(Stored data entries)
------------------------------

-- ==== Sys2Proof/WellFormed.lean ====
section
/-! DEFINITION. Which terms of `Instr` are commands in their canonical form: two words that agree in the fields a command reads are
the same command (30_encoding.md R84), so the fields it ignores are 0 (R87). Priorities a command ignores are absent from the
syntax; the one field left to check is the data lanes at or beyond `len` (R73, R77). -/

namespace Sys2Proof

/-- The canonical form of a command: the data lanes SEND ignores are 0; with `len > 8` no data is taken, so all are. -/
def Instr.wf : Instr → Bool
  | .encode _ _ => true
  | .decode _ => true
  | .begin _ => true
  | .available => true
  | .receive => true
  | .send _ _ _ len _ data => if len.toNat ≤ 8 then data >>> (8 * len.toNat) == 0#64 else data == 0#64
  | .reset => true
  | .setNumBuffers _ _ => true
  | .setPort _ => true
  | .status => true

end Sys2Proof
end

------------------------------

Look above for the line with "namespace Sys2Proof", then copy it and each later line exactly, stopping at the last line of the records.

namespace Sys2Proof

/-- The canonical form of a command: the data lanes SEND ignores are 0; with `len > 8` no data is taken, so all are. -/
def Instr.wf : Instr → Bool
  | .encode _ _ => true
  | .decode _ => true
  | .begin _ => true
  | .available => true
  | .receive => true
  | .send _ _ _ len _ data => if len.toNat ≤ 8 then data >>> (8 * len.toNat) == 0#64 else data == 0#64
  | .reset => true
  | .setNumBuffers _ _ => true
  | .setPort _ => true
  | .status => true

end Sys2Proof
end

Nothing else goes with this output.